◆ Goal of the exercise ◆
Somewhere below are a line with "after m taps. -/" and a later line with "let c := (crc16 pay).toNat". Output exactly those lines and all lines between them.

**** Data extract

-- ==== Sys2Proof/Safety.lean ====
section
/-! DEFINITION. What a safe state is (the invariants of the machine) and the vocabulary of the statements: the rules
of the spec written out once more, in the spec's own terms and apart from the meanings of Machine/. -/

namespace Sys2Proof.Machine

/-! ### Invariants -/

/-- The views of a FIFO err on the safe side (spec/44_fifo_cdc.md R366): the consumer's fill count is at most the
true count, and the true count at most what the producer takes to be stored. -/
def Fifo.safe (f : Fifo) : Bool :=
  decide (f.fillCount ≤ f.trueCount) && decide (f.trueCount ≤ f.wp - ungray f.rps)

/-- Both FIFOs are safe. -/
def State.fifosSafe (s : State) : Bool := s.rx.safe && s.tx.safe

/-- The registers with a restricted range hold a legal value: SCR_TAG.COUNT is at most NMAX (spec/10_state.md R62),
FFT_LEN is 0 or a supported length (R51), PKT_STATUS.VALID is the AND of the other four bits (R67),
BT_RESULT.BLOCKS_ACKED is at most 256 (spec/45_transport.md R445). -/
def State.regsLegal (s : State) : Bool :=
  decide (s.tag.count.toNat ≤ 4096)
    && (s.fftLen == 0 || Config.fftLengths.contains s.fftLen.toNat)
    && (s.pktStatus.getLsbD 4
          == (s.pktStatus.getLsbD 0 && s.pktStatus.getLsbD 1 && s.pktStatus.getLsbD 2 && s.pktStatus.getLsbD 3))
    && decide (s.blocksAcked.toNat ≤ 256)

/-- The byte sequence Q of a streaming command word (spec/45_transport.md R407); empty for other words. -/
def State.streamBytes (s : State) (w : Word) : List Byte :=
  if w = 0x00000008#32 then s.region
  else if w = 0x00000108#32 then s.halfwords
  else if w = 0x0000000A#32 then s.packet s.cfg.pktSeq (s.payload s.cfg.srcAddr.toNat s.cfg.srcLen.toNat)
  else []

/-- No BTX is under way: the engine is idle, complete or aborted, and no cancel is requested (R440, R446). -/
def BtEngine.atRest (e : BtEngine) : Bool :=
  (e.state == .idle || e.state == .complete || e.state == .aborted) && !e.cancelReq

/-- What holds in each state of a running BTX (R440 to R446), beside what holds in all of them. -/
def State.engineStateOk (s : State) : Bool :=
  match s.bt.state with
  | .idle => false
  | .awaitStart => s.bt.blk == 0 && s.bt.retries == 0
  | .sending => s.bt.outq != [] && decide (s.bt.outq <:+ s.blockPacket s.bt.blk) && decide (s.bt.blk < s.bt.nblk)
  | .waitAck => s.bt.outq == [] && decide (s.bt.blk < s.bt.nblk)
  | .sendEot => s.bt.outq == [0x04#8] && s.bt.blk == s.bt.nblk
  | .waitEotAck => s.bt.outq == [] && s.bt.blk == s.bt.nblk
  | .complete => false
  | .aborted =>
    decide (s.bt.outq <:+ [0x18#8, 0x18#8]) && !s.bt.cancelReq
      && (s.bt.code == .btTimeout || s.bt.code == .btRetries || s.bt.code == .btCancelRemote
            || s.bt.code == .btCancelHost)

/-- A running BTX: its region is in SCR and not empty, NBLK = ceil(SRC_LEN / 128), BLOCKS_ACKED counts the blocks
done, RETRIES respects BT_MAX_RETRY (R442, R443, R445). -/
def State.engineOk (s : State) : Bool :=
  !s.regionOut && s.cfg.srcLen != 0 && s.bt.nblk == (s.cfg.srcLen.toNat + 127) / 128
    && decide (s.bt.blk ≤ s.bt.nblk) && s.blocksAcked == BitVec.ofNat 9 s.bt.blk
    && decide (s.bt.retries ≤ s.cfg.btMaxRetry) && s.engineStateOk

/-- The sequencer and the engine agree: a running command is the word LAST_CMD holds; the bytes still to push are an
end of the command's sequence Q; an engine step belongs to a BTX. -/
def State.seqOk (s : State) : Bool :=
  match s.seq with
  | .idle => s.bt.atRest
  | .run w .start => w == s.lastCmd && s.bt.atRest
  | .run w (.push rest) =>
    w == s.lastCmd && s.bt.atRest && (w == 0x00000008#32 || w == 0x00000108#32 || w == 0x0000000A#32)
      && decide (rest <:+ s.streamBytes w)
  | .run w .engine => w == s.lastCmd && w == 0x0000000B#32 && s.engineOk

/-- A safe state: the memory in its canonical form, the FIFO views safe, the registers legal, the sequencer and the
engine consistent. -/
def State.safe (s : State) : Bool := s.scr.wf && s.fifosSafe && s.regsLegal && s.seqOk

/-! ### Commands -/

/-- The 21 legal command words (spec/30_encoding.md R162), copied from the spec's table. -/
def legalWords : List (Word × Instr) :=
  [(0x00000000, .nop), (0x00000001, .synthF32), (0x00000101, .synthU16), (0x00000201, .synthFix),
   (0x00000002, .firNone), (0x00000102, .firLp), (0x00000202, .firBp), (0x00000003, .normF),
   (0x00000103, .normQ), (0x00000004, .winBlackman), (0x00000104, .winHamming), (0x00000204, .winHann),
   (0x00000005, .fft), (0x00000006, .mag), (0x00000007, .crc32), (0x00000107, .crc16), (0x00000008, .sendB),
   (0x00000108, .sendH), (0x00000009, .pktChk), (0x0000000A, .pktBld), (0x0000000B, .btx)]

/-- The commands that run over several SEQ steps (spec/40_control.md R201). -/
def multiStep (i : Instr) : Bool := [Instr.sendB, .sendH, .pktBld, .btx].contains i

/-- `s` after a command completed without error and with these warnings: what spec/40_control.md R208 writes. -/
def State.finished (s : State) (warns : BitVec 3) : State :=
  { s with
    errCode := .ok, warn := s.warn ||| warns, seq := .idle
    events := s.events ||| (if warns = 0 then 0x01#8 else 0x05#8) }

/-- `s` after a command failed with this code: what R208 writes (spec/60_exceptions.md R503). -/
def State.failed (s : State) (code : ErrCode) : State :=
  { s with errCode := code, seq := .idle, events := s.events ||| 0x03#8 }

/-- The check list of a command (spec/60_exceptions.md R502, copied from its table). -/
def specChecks (i : Instr) (s : State) : List (Bool × ErrCode) :=
  let kindIn (ks : List Kind) := ks.contains s.tag.kind
  let count := s.tag.count.toNat
  let addr := s.cfg.srcAddr.toNat
  let len := s.cfg.srcLen.toNat
  let synth := [(s.cfg.sigSrc == 1, ErrCode.cfgInvalid), (s.cfg.fs == 0, .cfgInvalid), (s.cfg.vref == 0, .cfgInvalid),
                (s.cfg.len == 0, .lenInvalid)]
  let fir (taps : Nat) := [(!kindIn [.u16, .f32Phys], ErrCode.tagMismatch), (count == 0, .lenInvalid),
                           (!(decide (1 ≤ taps) && decide (taps ≤ 64)), .cfgInvalid)]
  let win := [(!kindIn [.f32N, .q15], ErrCode.tagMismatch), (s.tag.win != .none, .tagMismatch),
              (decide (count < 2), .lenInvalid)]
  let region := (decide (addr + len > 32768), ErrCode.range)
  match i with
  | .nop | .firNone => []
  | .synthF32 | .synthU16 | .synthFix => synth
  | .firLp => fir s.cfg.firTapsLp.toNat
  | .firBp => fir s.cfg.firTapsBp.toNat
  | .normF => [(!kindIn [.u16, .f32Phys], .tagMismatch), (count == 0, .lenInvalid),
               (kindIn [.f32Phys] && s.cfg.vref == 0, .cfgInvalid)]
  | .normQ => [(!kindIn [.u16], .tagMismatch), (count == 0, .lenInvalid)]
  | .winBlackman | .winHamming | .winHann => win
  | .fft => [(!kindIn [.f32N, .q15], .tagMismatch), (decide (count < 16), .lenInvalid)]
  | .mag => [(!kindIn [.f32Spec, .q15Spec], .tagMismatch),
             (!([16, 32, 64, 128, 256, 512, 1024, 2048, 4096].contains count), .lenInvalid)]
  | .crc32 | .crc16 | .sendB => [region]
  | .sendH => [(addr % 4 != 0, .align), (decide (addr + 4 * len > 32768), .range)]
  | .pktChk => [(decide (addr + 133 > 32768), .range)]
  | .pktBld => [(decide (len > 128), .lenInvalid), region]
  | .btx => [(len == 0, .lenInvalid), region]

/-- The code a command reports at its checks: that of the first check that holds (R502). -/
def specError (i : Instr) (s : State) : Option ErrCode := ((specChecks i s).find? (fun c => c.1)).map (fun c => c.2)

/-! ### Scratch words -/

/-- `t` holds `f n` in word n for n < count, and every byte from word `count` on is as in `s`. -/
def WordsWritten (s t : State) (count : Nat) (f : Nat → Word) : Prop :=
  (∀ n, n < count → t.scr.word n = f n) ∧ ∀ a, 4 * count ≤ a → t.scr.read a = s.scr.read a

/-! ### Synthesis (spec/41_synthesis.md) -/

/-- c_{n,i} of R241, with the phase n·inc_i of R239 and the lookup of R240. -/
def specToneFix (c : Cfg) (n i : Nat) : Int :=
  let inc := c.freqAt i * 65536 / c.fs.toNat % 65536
  (c.ampAt i : Int) * sinLut (n * inc % 65536 / 64) / 32768

/-- code_n of R241 for M tones. -/
def specCodeFix (c : Cfg) (m n : Nat) : Int :=
  max 0 (min ((c.dcOffset.toNat : Int) + ∑ i ∈ Finset.range m, specToneFix c n i) c.vref.toNat) * 4095 / c.vref.toNat

/-- v_n of R234 after the first m tones. -/
def specTonesF32 (c : Cfg) (n : Nat) : Nat → F32
  | 0 => f32OfNat c.dcOffset.toNat
  | m + 1 =>
    let t := f32Div (f32OfNat n) (f32OfNat c.fs.toNat)
    let angle := f32Mul (f32Mul 0x40C90FDB#32 (f32OfNat (c.freqAt m))) t
    f32Add (specTonesF32 c n m) (f32Mul (f32OfNat (c.ampAt m)) (fsin angle))

/-- The generator's step, on numbers modulo 2^32 (R236). -/
def specXorshift (s : Nat) : Nat :=
  let s := s ^^^ (s * 2 ^ 13 % 2 ^ 32)
  let s := s ^^^ (s / 2 ^ 17)
  s ^^^ (s * 2 ^ 5 % 2 ^ 32)

/-- The generator's state at sample n (R236). -/
def specNoise (c : Cfg) (n : Nat) : Nat := specXorshift^[n + 1] c.noiseSeed.toNat

/-- The sample before the clamp (R236): noise is added unless NOISE_AMP is the pattern 0. -/
def specNoisyF32 (c : Cfg) (m n : Nat) : F32 :=
  if c.noiseAmp = 0 then specTonesF32 c n m
  else
    let r := f32Sub (f32Mul (f32OfNat (specNoise c n / 2 ^ 8)) (f32OfRat 1 (2 ^ 23))) 0x3F800000#32
    f32Add (specTonesF32 c n m) (f32Mul c.noiseAmp r)

/-- code_n of R238. -/
def specCodeU16 (c : Cfg) (m n : Nat) : Nat :=
  let v := f32OfNat c.vref.toNat
  min (f32Trunc (f32Div (f32Mul (f32Clamp (specTonesF32 c n m) 0 v) (f32OfNat 4095)) v)) 4095

/-- The warnings of a SYNTH (R232). -/
def specSynthWarns (c : Cfg) : BitVec 3 :=
  (if 4096 < c.len.toNat then 1#3 else 0#3) ||| (if 8 < c.numTones.toNat then 2#3 else 0#3)

/-- The checks of R231 all pass. -/
def specSynthReady (c : Cfg) : Prop := c.sigSrc = 0 ∧ c.fs ≠ 0 ∧ c.vref ≠ 0 ∧ c.len ≠ 0

/-! ### Filtering (spec/42_filter_norm_window.md) -/

/-- y_n of R273. -/
def specFirInt (s : State) (bank : Vector Word 64) (taps n : Nat) : Int :=
  let acc : Int := ∑ k ∈ Finset.range (min taps (n + 1)), asQ15 (coefAt bank k) * (asU16 (s.scr.word (n - k)) : Int)
  max 0 (min ((acc + 16384) / 32768) 4095)

/-- acc of R274 after m taps. -/
def specFirF32 (s : State) (bank : Vector Word 64) (n : Nat) : Nat → F32
  | 0 => 0
  | m + 1 => f32Add (specFirF32 s bank n m) (f32Mul (coefAt bank m) (s.scr.word (n - m)))

/-! ### Transform (spec/43_fft_magnitude.md) -/

/-- One stage of R324 at place i, with m = 2h: the half of the butterfly that lands there. -/
def specStage {α : Type} (bf : Cplx α → Cplx α → Cplx α → Cplx α × Cplx α) (tw : Nat → Cplx α) (n h : Nat)
    (z : Nat → Cplx α) (i : Nat) : Cplx α :=
  let k := i % (2 * h)
  if k < h then (bf (z i) (z (i + h)) (tw (k * (n / (2 * h))))).1
  else (bf (z (i - h)) (z i) (tw ((k - h) * (n / (2 * h))))).2

/-- z after the first s stages, from the bit-reversed load of R322. -/
def specStages {α : Type} (bf : Cplx α → Cplx α → Cplx α → Cplx α × Cplx α) (tw : Nat → Cplx α) (n : Nat)
    (load : Nat → Cplx α) : Nat → Nat → Cplx α
  | 0 => load
  | s + 1 => specStage bf tw n (2 ^ s) (specStages bf tw n load s)

/-- The l2 low bits of n in reverse order (R322). -/
def specRev (l2 n : Nat) : Nat := ∑ j ∈ Finset.range l2, (if n.testBit j then 2 ^ (l2 - 1 - j) else 0)

/-! ### Transport (spec/45_transport.md) -/

/-- The 133-byte packet of R420, its complement as 255 − id and its CRC as two numbers below 256. -/
def specPacket (preamble id : Byte) (pay : List Byte) : List Byte :=
  let c := (crc16 pay).toNat
  [preamble, id, 255#8 - id] ++ pay ++ [BitVec.ofNat 8 (c / 256), BitVec.ofNat 8 (c % 256)]

/-- pay_k of R442 (and, with k = 0, pay of R423): byte i is scratch byte SRC_ADDR + 128k + i while 128k + i < SRC_LEN,
else PAD_BYTE. -/
def specPayload (s : State) (k : Nat) : List Byte :=
  (List.range 128).map fun i =>
    if 128 * k + i < s.cfg.srcLen.toNat then s.scr.read (s.cfg.srcAddr.toNat + (128 * k + i)) else s.cfg.padByte

/-- packet(k) of R442. -/
def specBlock (s : State) (k : Nat) : List Byte :=
  specPacket s.cfg.preamble (BitVec.ofNat 8 (k + 1)) (specPayload s k)

/-- R of R400. -/
def specRegion (s : State) : List Byte :=
  (List.range s.cfg.srcLen.toNat).map fun i => s.scr.read (s.cfg.srcAddr.toNat + i)

/-- Q of R408, for SRC_ADDR a multiple of 4: of each word the two low bytes. -/
def specHalfwords (s : State) : List Byte :=
  (List.range s.cfg.srcLen.toNat).flatMap fun i =>
    [s.scr.read (s.cfg.srcAddr.toNat + 4 * i), s.scr.read (s.cfg.srcAddr.toNat + 4 * i + 1)]

/-- Q of each streaming command (R410, R411, R423). -/
def specStream (i : Instr) (s : State) : List Byte :=
  match i with
  | .sendB => specRegion s
  | .sendH => specHalfwords s
  | .pktBld => specPacket s.cfg.preamble s.cfg.pktSeq (specPayload s 0)
  | _ => []

/-- The result registers a streaming command writes at its completion (R410, R411, R423). -/
def specStreamResult (i : Instr) (s : State) : Word :=
  match i with
  | .sendB => crc32 (specRegion s)
  | .sendH => crc32 (specHalfwords s)
  | _ => s.crc32Res

/-- `s` after `abort(code)` (R444). -/
def specAbort (s : State) (code : ErrCode) : State :=
  { s with bt := { s.bt with
      code := code, cancelReq := false, state := .aborted
      outq := if code = .btCancelRemote then [] else [0x18#8, 0x18#8] } }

********

◆ Task solution ◆
/-- acc of R274 after m taps. -/
def specFirF32 (s : State) (bank : Vector Word 64) (n : Nat) : Nat → F32
  | 0 => 0
  | m + 1 => f32Add (specFirF32 s bank n m) (f32Mul (coefAt bank m) (s.scr.word (n - m)))

/-! ### Transform (spec/43_fft_magnitude.md) -/

/-- One stage of R324 at place i, with m = 2h: the half of the butterfly that lands there. -/
def specStage {α : Type} (bf : Cplx α → Cplx α → Cplx α → Cplx α × Cplx α) (tw : Nat → Cplx α) (n h : Nat)
    (z : Nat → Cplx α) (i : Nat) : Cplx α :=
  let k := i % (2 * h)
  if k < h then (bf (z i) (z (i + h)) (tw (k * (n / (2 * h))))).1
  else (bf (z (i - h)) (z i) (tw ((k - h) * (n / (2 * h))))).2

/-- z after the first s stages, from the bit-reversed load of R322. -/
def specStages {α : Type} (bf : Cplx α → Cplx α → Cplx α → Cplx α × Cplx α) (tw : Nat → Cplx α) (n : Nat)
    (load : Nat → Cplx α) : Nat → Nat → Cplx α
  | 0 => load
  | s + 1 => specStage bf tw n (2 ^ s) (specStages bf tw n load s)

/-- The l2 low bits of n in reverse order (R322). -/
def specRev (l2 n : Nat) : Nat := ∑ j ∈ Finset.range l2, (if n.testBit j then 2 ^ (l2 - 1 - j) else 0)

/-! ### Transport (spec/45_transport.md) -/

/-- The 133-byte packet of R420, its complement as 255 − id and its CRC as two numbers below 256. -/
def specPacket (preamble id : Byte) (pay : List Byte) : List Byte :=
  let c := (crc16 pay).toNat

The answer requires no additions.